Another event earlier in the pandemic—another notable death, in fact—prefigured the response to Jiang’s. This was the demise in early 2020 of Li Wenliang, a whistleblowing doctor widely admired for his efforts to spread the word about the dangers of COVID. At first, he was criticized by the CCP for spreading malicious “rumors,” but later—after he himself had died of the disease—the authorities shifted gears and extolled him as a patriotic, truth-telling martyr. Social-media users continue to mark the February anniversary of his death, referring to Li warmly as a dearly departed brother or uncle. Despite the CCP’s efforts to honor him, his memory is commonly celebrated with a degree of veiled, or even overt, criticism of the party dispensation.

One thing to watch for now is how much the apartment-building tragedy in Urumqi, which, notably, claimed the lives of Uyghur residents, affects discussions in China of the discrimination against such Turkic Muslim groups, including grave human-rights abuses, in Xinjiang. A recent New York Times opinion article by James Millward, a historian of the region, argues that it was “unusual and poignant” to see “Han Chinese protesting the deaths of Uyghurs.” He pointed out that “for years, the Chinese party-state” had “justified its Xinjiang policies by demonizing Uyghurs as terrorists and religious extremists, or at least as ignorant peasants in need of forceful ‘vocational training.’” The images “from the Urumqi fire,” he said, “humanized and normalized Uyghurs” for at least some Han Chinese living far from Xinjiang. Some of the slogans circulated online, he noted, used phrases such as “we are all Xinjiang people” and called the victims of the fire “compatriots.” To Millward, the vigils and protests offered a rare instance of solidarity across ethnic lines in China and an implicit rebuke to the official narrative of Uyghurs as potentially dangerous Islamists and terrorists.

We can also expect November 24 to have a place on the political calendar as another anniversary  potentially marked with expressions of sorrow that may take on a political edge.
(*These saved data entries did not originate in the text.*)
@[simp] theorem State.modCore_cyc (s : State) (c : Nat) (f : Core → Core) : (s.modCore c f).cyc = s.cyc := rfl
@[simp] theorem State.modCore_turn (s : State) (c : Nat) (f : Core → Core) : (s.modCore c f).turn = s.turn := rfl
@[simp] theorem State.modCore_inbox (s : State) (c : Nat) (f : Core → Core) : (s.modCore c f).inbox = s.inbox := rfl
@[simp] theorem State.modCore_calendar (s : State) (c : Nat) (f : Core → Core) : (s.modCore c f).calendar = s.calendar := rfl
@[simp] theorem State.modCore_mem (s : State) (c : Nat) (f : Core → Core) : (s.modCore c f).mem = s.mem := rfl
@[simp] theorem State.modCore_marks (s : State) (c : Nat) (f : Core → Core) : (s.modCore c f).marks = s.marks := rfl
@[simp] theorem State.modCore_clusters (s : State) (c : Nat) (f : Core → Core) : (s.modCore c f).clusters = s.clusters := rfl
@[simp] theorem State.modCore_writes (s : State) (c : Nat) (f : Core → Core) : (s.modCore c f).writes = s.writes := rfl
@[simp] theorem State.modCore_queues (s : State) (c : Nat) (f : Core → Core) : (s.modCore c f).queues = s.queues := rfl
@[simp] theorem State.modCore_qptr (s : State) (c : Nat) (f : Core → Core) : (s.modCore c f).qptr = s.qptr := rfl
@[simp] theorem State.modCore_lidx (s : State) (c : Nat) (f : Core → Core) : (s.modCore c f).lidx = s.lidx := rfl
@[simp] theorem State.modCore_launches (s : State) (c : Nat) (f : Core → Core) : (s.modCore c f).launches = s.launches := rfl
@[simp] theorem State.modCore_logSeq (s : State) (c : Nat) (f : Core → Core) : (s.modCore c f).logSeq = s.logSeq := rfl
@[simp] theorem State.modCore_preempting (s : State) (c : Nat) (f : Core → Core) : (s.modCore c f).preempting = s.preempting := rfl
@[simp] theorem State.modCore_waiters (s : State) (c : Nat) (f : Core → Core) : (s.modCore c f).waiters = s.waiters := rfl
@[simp] theorem State.modCore_claimQ (s : State) (c : Nat) (f : Core → Core) : (s.modCore c f).claimQ = s.claimQ := rfl
@[simp] theorem State.modCore_claimFree (s : State) (c : Nat) (f : Core → Core) : (s.modCore c f).claimFree = s.claimFree := rfl
@[simp] theorem State.modCore_parts (s : State) (c : Nat) (f : Core → Core) : (s.modCore c f).parts = s.parts := rfl
@[simp] theorem State.modCore_owner (s : State) (c : Nat) (f : Core → Core) : (s.modCore c f).owner = s.owner := rfl
@[simp] theorem State.modCore_windows (s : State) (c : Nat) (f : Core → Core) : (s.modCore c f).windows = s.windows := rfl
@[simp] theorem State.modCore_powerCap (s : State) (c : Nat) (f : Core → Core) : (s.modCore c f).powerCap = s.powerCap := rfl
@[simp] theorem State.modCore_links (s : State) (c : Nat) (f : Core → Core) : (s.modCore c f).links = s.links := rfl
@[simp] theorem State.modCore_boot (s : State) (c : Nat) (f : Core → Core) : (s.modCore c f).boot = s.boot := rfl
@[simp] theorem State.modCore_repair (s : State) (c : Nat) (f : Core → Core) : (s.modCore c f).repair = s.repair := rfl
@[simp] theorem State.modCore_telemetry (s : State) (c : Nat) (f : Core → Core) : (s.modCore c f).telemetry = s.telemetry := rfl
@[simp] theorem State.modCore_reply (s : State) (c : Nat) (f : Core → Core) : (s.modCore c f).reply = s.reply := rfl
@[simp] theorem State.modCore_saved (s : State) (c : Nat) (f : Core → Core) : (s.modCore c f).saved = s.saved := rfl
@[simp] theorem State.modCore_cur (s : State) (c : Nat) (f : Core → Core) : (s.modCore c f).cur = s.cur := rfl
@[simp] theorem State.modCore_draws (s : State) (c : Nat) (f : Core → Core) : (s.modCore c f).draws = s.draws := rfl
@[simp] theorem State.modCore_nextId (s : State) (c : Nat) (f : Core → Core) : (s.modCore c f).nextId = s.nextId := rfl

@[simp] theorem State.setCtx_cyc (s : State) (c x : Nat) (v : Ctx) : (s.setCtx c x v).cyc = s.cyc := rfl
@[simp] theorem State.setCtx_turn (s : State) (c x : Nat) (v : Ctx) : (s.setCtx c x v).turn = s.turn := rfl
@[simp] theorem State.setCtx_inbox (s : State) (c x : Nat) (v : Ctx) : (s.setCtx c x v).inbox = s.inbox := rfl
@[simp] theorem State.setCtx_calendar (s : State) (c x : Nat) (v : Ctx) : (s.setCtx c x v).calendar = s.calendar := rfl
@[simp] theorem State.setCtx_mem (s : State) (c x : Nat) (v : Ctx) : (s.setCtx c x v).mem = s.mem := rfl
@[simp] theorem State.setCtx_marks (s : State) (c x : Nat) (v : Ctx) : (s.setCtx c x v).marks = s.marks := rfl
@[simp] theorem State.setCtx_clusters (s : State) (c x : Nat) (v : Ctx) : (s.setCtx c x v).clusters = s.clusters := rfl
@[simp] theorem State.setCtx_writes (s : State) (c x : Nat) (v : Ctx) : (s.setCtx c x v).writes = s.writes := rfl
@[simp] theorem State.setCtx_queues (s : State) (c x : Nat) (v : Ctx) : (s.setCtx c x v).queues = s.queues := rfl
@[simp] theorem State.setCtx_qptr (s : State) (c x : Nat) (v : Ctx) : (s.setCtx c x v).qptr = s.qptr := rfl
@[simp] theorem State.setCtx_lidx (s : State) (c x : Nat) (v : Ctx) : (s.setCtx c x v).lidx = s.lidx := rfl
@[simp] theorem State.setCtx_launches (s : State) (c x : Nat) (v : Ctx) : (s.setCtx c x v).launches = s.launches := rfl
@[simp] theorem State.setCtx_logSeq (s : State) (c x : Nat) (v : Ctx) : (s.setCtx c x v).logSeq = s.logSeq := rfl
@[simp] theorem State.setCtx_preempting (s : State) (c x : Nat) (v : Ctx) : (s.setCtx c x v).preempting = s.preempting := rfl
@[simp] theorem State.setCtx_waiters (s : State) (c x : Nat) (v : Ctx) : (s.setCtx c x v).waiters = s.waiters := rfl
@[simp] theorem State.setCtx_claimQ (s : State) (c x : Nat) (v : Ctx) : (s.setCtx c x v).claimQ = s.claimQ := rfl
@[simp] theorem State.setCtx_claimFree (s : State) (c x : Nat) (v : Ctx) : (s.setCtx c x v).claimFree = s.claimFree := rfl
@[simp] theorem State.setCtx_parts (s : State) (c x : Nat) (v : Ctx) : (s.setCtx c x v).parts = s.parts := rfl
@[simp] theorem State.setCtx_owner (s : State) (c x : Nat) (v : Ctx) : (s.setCtx c x v).owner = s.owner := rfl
@[simp] theorem State.setCtx_windows (s : State) (c x : Nat) (v : Ctx) : (s.setCtx c x v).windows = s.windows := rfl
@[simp] theorem State.setCtx_powerCap (s : State) (c x : Nat) (v : Ctx) : (s.setCtx c x v).powerCap = s.powerCap := rfl
@[simp] theorem State.setCtx_links (s : State) (c x : Nat) (v : Ctx) : (s.setCtx c x v).links = s.links := rfl
@[simp] theorem State.setCtx_boot (s : State) (c x : Nat) (v : Ctx) : (s.setCtx c x v).boot = s.boot := rfl
@[simp] theorem State.setCtx_repair (s : State) (c x : Nat) (v : Ctx) : (s.setCtx c x v).repair = s.repair := rfl
@[simp] theorem State.setCtx_telemetry (s : State) (c x : Nat) (v : Ctx) : (s.setCtx c x v).telemetry = s.telemetry := rfl
@[simp] theorem State.setCtx_reply (s : State) (c x : Nat) (v : Ctx) : (s.setCtx c x v).reply = s.reply := rfl
@[simp] theorem State.setCtx_saved (s : State) (c x : Nat) (v : Ctx) : (s.setCtx c x v).saved = s.saved := rfl
@[simp] theorem State.setCtx_cur (s : State) (c x : Nat) (v : Ctx) : (s.setCtx c x v).cur = s.cur := rfl
@[simp] theorem State.setCtx_draws (s : State) (c x : Nat) (v : Ctx) : (s.setCtx c x v).draws = s.draws := rfl
@[simp] theorem State.setCtx_nextId (s : State) (c x : Nat) (v : Ctx) : (s.setCtx c x v).nextId = s.nextId := rfl

@[simp] theorem State.modCtx_cyc (s : State) (c x : Nat) (f : Ctx → Ctx) : (s.modCtx c x f).cyc = s.cyc := rfl
@[simp] theorem State.modCtx_turn (s : State) (c x : Nat) (f : Ctx → Ctx) : (s.modCtx c x f).turn = s.turn := rfl
@[simp] theorem State.modCtx_inbox (s : State) (c x : Nat) (f : Ctx → Ctx) : (s.modCtx c x f).inbox = s.inbox := rfl
@[simp] theorem State.modCtx_calendar (s : State) (c x : Nat) (f : Ctx → Ctx) : (s.modCtx c x f).calendar = s.calendar := rfl
@[simp] theorem State.modCtx_mem (s : State) (c x : Nat) (f : Ctx → Ctx) : (s.modCtx c x f).mem = s.mem := rfl
@[simp] theorem State.modCtx_marks (s : State) (c x : Nat) (f : Ctx → Ctx) : (s.modCtx c x f).marks = s.marks := rfl
@[simp] theorem State.modCtx_clusters (s : State) (c x : Nat) (f : Ctx → Ctx) : (s.modCtx c x f).clusters = s.clusters := rfl
@[simp] theorem State.modCtx_writes (s : State) (c x : Nat) (f : Ctx → Ctx) : (s.modCtx c x f).writes = s.writes := rfl
@[simp] theorem State.modCtx_queues (s : State) (c x : Nat) (f : Ctx → Ctx) : (s.modCtx c x f).queues = s.queues := rfl
@[simp] theorem State.modCtx_qptr (s : State) (c x : Nat) (f : Ctx → Ctx) : (s.modCtx c x f).qptr = s.qptr := rfl
@[simp] theorem State.modCtx_lidx (s : State) (c x : Nat) (f : Ctx → Ctx) : (s.modCtx c x f).lidx = s.lidx := rfl
@[simp] theorem State.modCtx_launches (s : State) (c x : Nat) (f : Ctx → Ctx) : (s.modCtx c x f).launches = s.launches := rfl
@[simp] theorem State.modCtx_logSeq (s : State) (c x : Nat) (f : Ctx → Ctx) : (s.modCtx c x f).logSeq = s.logSeq := rfl
@[simp] theorem State.modCtx_preempting (s : State) (c x : Nat) (f : Ctx → Ctx) : (s.modCtx c x f).preempting = s.preempting := rfl
@[simp] theorem State.modCtx_waiters (s : State) (c x : Nat) (f : Ctx → Ctx) : (s.modCtx c x f).waiters = s.waiters := rfl
@[simp] theorem State.modCtx_claimQ (s : State) (c x : Nat) (f : Ctx → Ctx) : (s.modCtx c x f).claimQ = s.claimQ := rfl
@[simp] theorem State.modCtx_claimFree (s : State) (c x : Nat) (f : Ctx → Ctx) : (s.modCtx c x f).claimFree = s.claimFree := rfl
@[simp] theorem State.modCtx_parts (s : State) (c x : Nat) (f : Ctx → Ctx) : (s.modCtx c x f).parts = s.parts := rfl
@[simp] theorem State.modCtx_owner (s : State) (c x : Nat) (f : Ctx → Ctx) : (s.modCtx c x f).owner = s.owner := rfl
@[simp] theorem State.modCtx_windows (s : State) (c x : Nat) (f : Ctx → Ctx) : (s.modCtx c x f).windows = s.windows := rfl
@[simp] theorem State.modCtx_powerCap (s : State) (c x : Nat) (f : Ctx → Ctx) : (s.modCtx c x f).powerCap = s.powerCap := rfl
@[simp] theorem State.modCtx_links (s : State) (c x : Nat) (f : Ctx → Ctx) : (s.modCtx c x f).links = s.links := rfl
@[simp] theorem State.modCtx_boot (s : State) (c x : Nat) (f : Ctx → Ctx) : (s.modCtx c x f).boot = s.boot := rfl
@[simp] theorem State.modCtx_repair (s : State) (c x : Nat) (f : Ctx → Ctx) : (s.modCtx c x f).repair = s.repair := rfl
@[simp] theorem State.modCtx_telemetry (s : State) (c x : Nat) (f : Ctx → Ctx) : (s.modCtx c x f).telemetry = s.telemetry := rfl
@[simp] theorem State.modCtx_reply (s : State) (c x : Nat) (f : Ctx → Ctx) : (s.modCtx c x f).reply = s.reply := rfl
@[simp] theorem State.modCtx_saved (s : State) (c x : Nat) (f : Ctx → Ctx) : (s.modCtx c x f).saved = s.saved := rfl
@[simp] theorem State.modCtx_cur (s : State) (c x : Nat) (f : Ctx → Ctx) : (s.modCtx c x f).cur = s.cur := rfl
@[simp] theorem State.modCtx_draws (s : State) (c x : Nat) (f : Ctx → Ctx) : (s.modCtx c x f).draws = s.draws := rfl
@[simp] theorem State.modCtx_nextId (s : State) (c x : Nat) (f : Ctx → Ctx) : (s.modCtx c x f).nextId = s.nextId := rfl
The anniversaries of tragedies involving the deaths of ordinary citizens have proved in China even more potent than those commemorating famous figures. The June 4 massacre, in which both student protesters and Beijing residents of all ages and walks of life were among those killed, was one such trauma. Proof of that anniversary’s potency comes every year in the steps authorities take to prevent its being marked at all. Until recently, the way activists in Hong Kong observed the June 4 massacre offered a striking contrast with the absence of any commemoration on the mainland. Then, in 2020, Beijing tightened the screws there, too. Xi Jinping and his allies will have to hope that with a relaxation of the zero-COVID policy, the Chinese people will be less moved to outrage and not protest again when the anniversaries of Li’s death and the Urumqi fire come around next year.